Dünya her zamanki gibi dönmeyi sürdürüyor. Ancak, hepimizin ezberi bozuluyor. Neden derseniz, her alanda başını almış olan değişim rüzgarları "ilk"leri sürekli kılıyor. Bir yandan, rekorlar hızla yeniden kırılıyor. Yeni bir dünyanın temelleri atılıyor. Öte yandan da bildik sorunlar, insanlık ayıpları ve kırgınlıklar bir türlü çözümlenemiyor.
Bu hafta dünyanın dönüş hızı ve değişimin ivmesi açısından oldukça ilginç geçti. Öncelikle ABD'deki başkanlık seçiminin ilk ayağında oğul Bush'un, iki eyaletteki önseçimde diğer Cumhuriyetçi aday Mc Cain'in arkasında yer alması, bu ülkenin politik dinamiklerini yakından etkiliyor.
İlk dönemden beri Demokratlar'ın Başbakanlık seçimlerini kazanmış olması, bu kez Cumhuriyetçiler'in oy potansiyelini arttıran bir faktör. Ancak Mc Cain, ABD halkınca yeni yeni tanınmaya başlanan bir politikacı ve yeni kazanılmış popülerliğini Cumhuriyetçi Parti'nin alışılagelmiş karakterine karşı çıkmaya borçlu. Demokratlar cephesinde ise, diğer aday Bradley'ı şimdilik geride bırakan Gore'un şansının yükseldiği görülüyor.
Diğer coğrafyalara baktığımızda, Kosova'da etnik çatışmaların bitmediği, Rusya'nın Çeçenistan'dan vazgeçmediği göze çarpıyor.
Türkiye ile Yunanistan 'yeni keşfedilmiş' dostluklarını yudumlarken, AB çerçevesinde sürdürülen ilişkilerin öncesinden farklı bir boyut yakaladığı fark ediliyor.
Avusturya'da sağcı partilerin koalisyonuna ülke içinden ve dışından gelen reaksiyon ise, uluslararası kamuoyunun hassasiyetinin ulusal politikaları ne denli etkilediğini gösteriyor.
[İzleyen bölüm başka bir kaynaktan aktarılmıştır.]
/-- The drain of a staged generation (R419). -/
structure Drain where
  gen : Nat                       -- the generation
  step : Nat
  cursor : Nat                    -- acknowledged bytes
  deriving DecidableEq, Repr

/-- A partition. -/
structure Part where
  built : Option Resources
  gen : TickGen
  slice : Option SliceRun
  settling : Option Settling
  jobs : SMap (BitVec 1024)       -- Job Table entries the module has taken up, by index
  order : List Nat                -- accepted entries that wait to start, oldest first (R471)
  accepted : SMap Nat             -- instant of each job's acceptance, by Job Table index (R31)
  cancels : List Cancel
  stopAtEdge : Bool               -- a PART_STOP waits for the edge
  abandonAtEdge : Bool            -- an ABANDON waits for the edge (R82, R408)
  stepDropped : List Nat          -- micro-batches dropped in the present step (R65)
  stepMissing : List Nat          -- bucket groups missing in the present step
  missingMap : List Nat           -- the missing-group map, set positions rising (R245)
  silentRun : SMap Nat            -- consecutive silent ticks by module (R62)
  conv : Nat                      -- conversion status raised in the tick in progress (R198)
  gaugeCount : SMap Nat           -- eligible product tiles counted since job start, by quarter (R154)
  gauge : SMap GaugeSample        -- the sample slot of each quarter
  trigger : Option (Nat × Nat)    -- the trace trigger has fired: originating cluster and cycle (R493)
  triggerDone : Bool              -- its TRIGGER records are written; later firings are ignored until ARM
  gaugeNext : Nat                 -- bit q: the gauge fallback is set for the next tick in quarter q (R157)
  notes : List Note               -- notes held in the tick in progress, oldest first (R147)
  numerics : SMap (SMap Word)     -- 0x2100 to 0x2103 as taken when a job was accepted (R144), by Job Table index
  warm : Nat                      -- HIST_WARMUP bits of the tick in progress (R151)
  fault : Nat                     -- STOP_CAUSE of a settle fault due at the settlement of the tick in progress; 0 none
  sweeps : SMap Sweep             -- sweep slots by 64 u + slot of the partition's Kettle units
  rows : SMap (BitVec 512)        -- Coefficient Table rows as snapshot by a job, by 1024 j + row (R240)
  builds : SMap Nat               -- versions recorded under (quarter, BUILD, source index) (R321)
  former : SMap Former            -- entries whose reads still see the state before a settlement
  applied : SMap Nat              -- entries with a commit of the last edge, and the position at which it is applied (R52)
  pins : SMap (List Nat)          -- entries pinned by a job, by 4 j + quarter (R293)
  streamPins : SMap (List Nat)    -- streams pinned by a job, by 4 j + quarter (R365)
  stitch : SMap (List (Nat × Nat))  -- by job: entries named by streams of its stitch programs, each with a quarter (R293)
  dumps : SMap Dump
  mirrorOut : List MirrorItem     -- write groups and sweep headers that wait for the CONTROL stream's frames (R423)
  descs : SMap (BitVec 1024)      -- generation descriptors of accepted jobs, by Job Table index
  copySet : List Nat              -- the COPY_SET entries of the running generation job
  slotRuns : SMap SlotRun         -- active slots
  slotCancels : SMap Nat          -- pending slot cancels with their tick
  lanes : SMap (BitVec 512)       -- LANE_RECORD rows as last built; unlisted: empty
  laneInputs : SMap (List Nat)    -- input tokens of a lane
  batches : SMap Binding          -- bound batches (R399)
  copyPrepared : Bool
  copySwitch : Option Nat         -- the tick whose edge applies a copy switch
  updateStarted : Bool            -- a Kettle FIRST item of the step in progress has started (R406)
  atUpdate : Bool                 -- the step in progress was resumed at an UPDATE position (R437)
  mirrorSweeps : SMap Sweep       -- sweep records of the module whose mirrors are held (R423): STATE, STEP and PROGRESS_M
  genDue : Option (List Nat × SMap Nat)  -- a step settlement of a generation job is due: the step's drops, and its slots by identifier
  genEnd : Option Nat             -- the generation job that has ended, and whose last step still settles (R82)
  genStart : Nat                  -- tick in which the present generation step began
  cursor : Option (Nat × Nat)     -- the job that ticks, and the slice that its next tick runs
  stopped : Option Nat            -- the job in STOPPED
  suspend : Nat                   -- ticks for which the job stays suspended for a press copy (R416)
  pressGen : Nat                  -- generation of the staging that a press copy writes
  pressDone : Bool                -- the press copy of the present suspension is complete
  gens : SMap Nat                 -- step of each complete staged generation, by generation
  genRows : SMap Nat              -- directory rows of each complete staged generation
  drain : Option Drain
  held : SMap Byte                -- generations held for another module, by 2^48 generation + offset (R419)
  heldSteps : SMap Nat            -- step of each complete held generation, by generation
  posRec : BitVec 512             -- the job position record (R414)
  recover : Option Recover
  tagSlots : SMap Nat             -- array slots of the step by micro-batch identifier (R484)
  stepSlots : SMap Nat            -- slots of the step by class: 0 stream cycles, 1 discarded, 2 front, 3 back
  lateTicks : Nat                 -- settled ticks of the step with LATE_MODULES nonzero
  silentTicks : Nat               -- settled ticks of the step with SILENT_MODULES nonzero
  stepSwitches : Nat              -- copy switches of the step
  buildGrain : Nat                -- grain at which the partition was built
  switchGrain : Nat               -- grain of the last bank switch
  lastSwitch : Nat                -- grain of the one before it
  imgFrom : Nat                   -- grain from which the next counter image covers
  imgBank : SMap Nat              -- closed counts since then, by `ctrKey`
  imgSnap : Bool                  -- an interval of the next image began at a snapshot
  imgDue : Option Nat             -- last tick covered by an image that is being written
  imgHold : SMap Nat              -- its counts
  imgSpan : Nat                   -- its reference cycles
  imgFlags : Nat
  snapAt : Option Nat             -- grain at which a snapshot switches the banks
  snapTick : Nat                  -- tick of the last snapshot's switch
  snapBank : SMap Nat             -- counts of the banks that the last snapshot closed
  snapSpan : Nat                  -- their reference cycles
  step : Nat                      -- steps that the ticking job has completed, at the slice in progress (R83)
  loaded : Option (Nat × Nat)     -- job and slice whose crown programs stand in the unused banks (R73)
  deriving DecidableEq, Repr

abbrev Part.empty : Part where
  built := none
  gen := ⟨false, false, 0, 0, 0, 0, false, 0⟩
  slice := none
  settling := none
  jobs := []
  order := []
  accepted := []
  cancels := []
  stopAtEdge := false
  abandonAtEdge := false
  stepDropped := []
  stepMissing := []
  missingMap := []
  silentRun := []
  conv := 0
  gaugeCount := []
  gauge := []
  trigger := none
  triggerDone := false
  gaugeNext := 0
  notes := []
  numerics := []
  warm := 0
  fault := 0
  sweeps := []
  rows := []
  builds := []
  former := []
  applied := []
  pins := []
  streamPins := []
  stitch := []
  dumps := []
  mirrorOut := []
  descs := []
  copySet := []
  slotRuns := []
  slotCancels := []
  lanes := []
  laneInputs := []
  batches := []
  copyPrepared := false
  copySwitch := none
  updateStarted := false
  atUpdate := false
  mirrorSweeps := []
  genDue := none
  genEnd := none
  genStart := 0
  cursor := none
  stopped := none
  suspend := 0
  pressGen := 0
  pressDone := false
  gens := []
  genRows := []
  drain := none
  held := []
  heldSteps := []
  posRec := 0
  recover := none
  tagSlots := []
  stepSlots := []
  lateTicks := 0
  silentTicks := 0
  stepSwitches := 0
  buildGrain := 0
  switchGrain := 0
  lastSwitch := 0
  imgFrom := 0
  imgBank := []
  imgSnap := false
  imgDue := none
  imgHold := []
  imgSpan := 0
  imgFlags := 0
  snapAt := none
  snapTick := 0
  snapBank := []
  snapSpan := 0
  step := 0
  loaded := none

/-! ## Jenjo sessions and what leaves the module (13) -/

/-- The content of a NOTIFY (13, NOTIFY payload). -/
structure Event where
  code : Nat
  part : Nat
  tick : Nat
  arg0 : Nat
  arg1 : Nat
  deriving DecidableEq, Repr

/-- An event of a session that waits for its acknowledgement (R455). -/
structure Unacked where
  seq : Nat
  event : Event
  sends : Nat
  lastSent : Nat
  deriving DecidableEq, Repr

/-- A Jenjo response (13, Message header). -/
structure Response where
  op : Nat
  session : Nat
  seq : Nat
  index : Nat
  sub : Nat
  code : Nat
  offset : Nat
  payload : List Byte
  detail : Nat
  deriving DecidableEq, Repr

structure Session where
  id : Nat
  role : Nat                      -- 1 admin, 2 owner, 3 user, 4 claim until confirmed
  part : Nat
  port : Nat                      -- the port of the OPEN: a fabric port, or 64 for the host port
  source : Nat                    -- the source address and UDP port of the OPEN
  keyHash : List Byte
  key : List Byte                 -- the session key
  nonces : List Byte              -- client nonce then module nonce
  open_ : Bool                    -- false while half-open
  openedAt : Nat
  lastMsg : Nat
  lastSeq : Nat
  lastResp : Option Response
  failures : Nat
  regs : SMap Word                -- this session's window registers (R453)
  doms : SMap (List Byte)
  upload : Option (Nat × List Byte)  -- object key and bytes of a partial WRITE_BLOCK (R454)
  queue : List Unacked
  nextSeq : Nat
  lost : Nat                      -- events discarded since the last NOTIFY_LOST
  deriving DecidableEq, Repr

/-- A RoCEv2 packet that the module sends (R372, R373), with a good ICRC. -/
inductive RoceOut
  | ack (psn : Nat)
  | nakSequence (psn : Nat)
  | nakAccess (psn : Nat)
  | readData (psn : Nat) (data : List Byte)
  | cnp
  | write (psn addr rkey : Nat) (data : List Byte)
  deriving DecidableEq, Repr

/-- A RoCEv2 queue pair (10, QP entry): its entry, its state (0 RESET, 1 READY, 2 ERROR), the next send and expected PSN, the
message in progress, and what it has sent as requester and not seen acknowledged. -/
structure Qp where
  entry : BitVec 512
  state : Nat
  sq : Nat
  rq : Nat
  addr : Nat                      -- where the message in progress goes on
  left : Nat                      -- its bytes still to come
  rkey : Nat
  tries : Nat                     -- repetitions since the last advance
  unacked : List (Nat × Nat × Nat × List Byte)  -- PSN, remote address, remote key and data, oldest first
  since : Nat                     -- instant from which the timeout of the oldest of them counts
  freeAt : Nat                    -- instant from which RATE_MBPS lets the requester send again
  deriving DecidableEq, Repr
Ancak aynı hassasiyet, belli ülkelerin veya ülkeler topluluklarının Balkanlar, Ortadoğu veya Afrika'daki benzer ihlallere olan kayıtsızlığını değiştirmeyerek, politikanın halen bir güçler dengesi olduğunu bize yeniden hatırlatıyor.
Davos sonrasında Avrupa'nın Internet'li yaşam ve e-ticaret gibi konularda geride kaldığı vurgulanadursun, kablosuz iletişimin en önemli atakları ise bu kıtadan çıkıyor.
Büyüklüğüyle tarihin en dev birleşmesi olarak adlandırılan AOL-Time Warner'ı geride bırakan Vodafone-Mannesman anlaşması, İngiltere ve Almanya gibi iş kültürü anlamında pek de uyuşmayan iki ülkenin telekom ve iletişim sektörlerini yakınlaştırması açısından ilginç.
Vodafone tarafından yapılan teklife 3 aydır direnen Mannesman, sonuçta şirketin 198 milyar dolarlık biçtiği değere 'evet' demek zorunda kaldı. İki şirket birleşince, Asya ve Güney Amerika pazarlarına yayılma planları gündemde. Vodafone ve Mannesman'ın birlikteliği sonucunda 31 milyonu İngiltere'de olmak üzere 42 milyonluk bir müşteri kitlesine hitap edecekler.
Dünyada hem politik, hem de ekonomik anlamda büyük ve daha büyüğün ön plana çıktığını görüyoruz. Ulusal başarılar, bölgesel bir ağ ile beslendiğinde, kalıcılığı oluyor. Şirketler büyüdükçe ve uluslararası boyutta yarıştıkça, bu boyuta ulaşamayanlar er veya geç yarışı terk edecekler.
Ülkeler de aynı kaderi paylaşıyor. Kendi başına güçlü olabilecek bir ülke kalmadı gibi birşey. Ülkeler, ancak belli çokuluslu oluşumlarda yer aldıkça, mevcut güçlerini perçinleyebiliyorlar.
Dünya, yaşanan iletişim devrimiyle bir ölçüde küresel bir köye dönüşüyor. Yine de, daha büyük ölçüde, güçlünün de ötesinde, her anlamda 'çok güçlü'nün yumruğu altında şekillenmeyi sürdürüyor.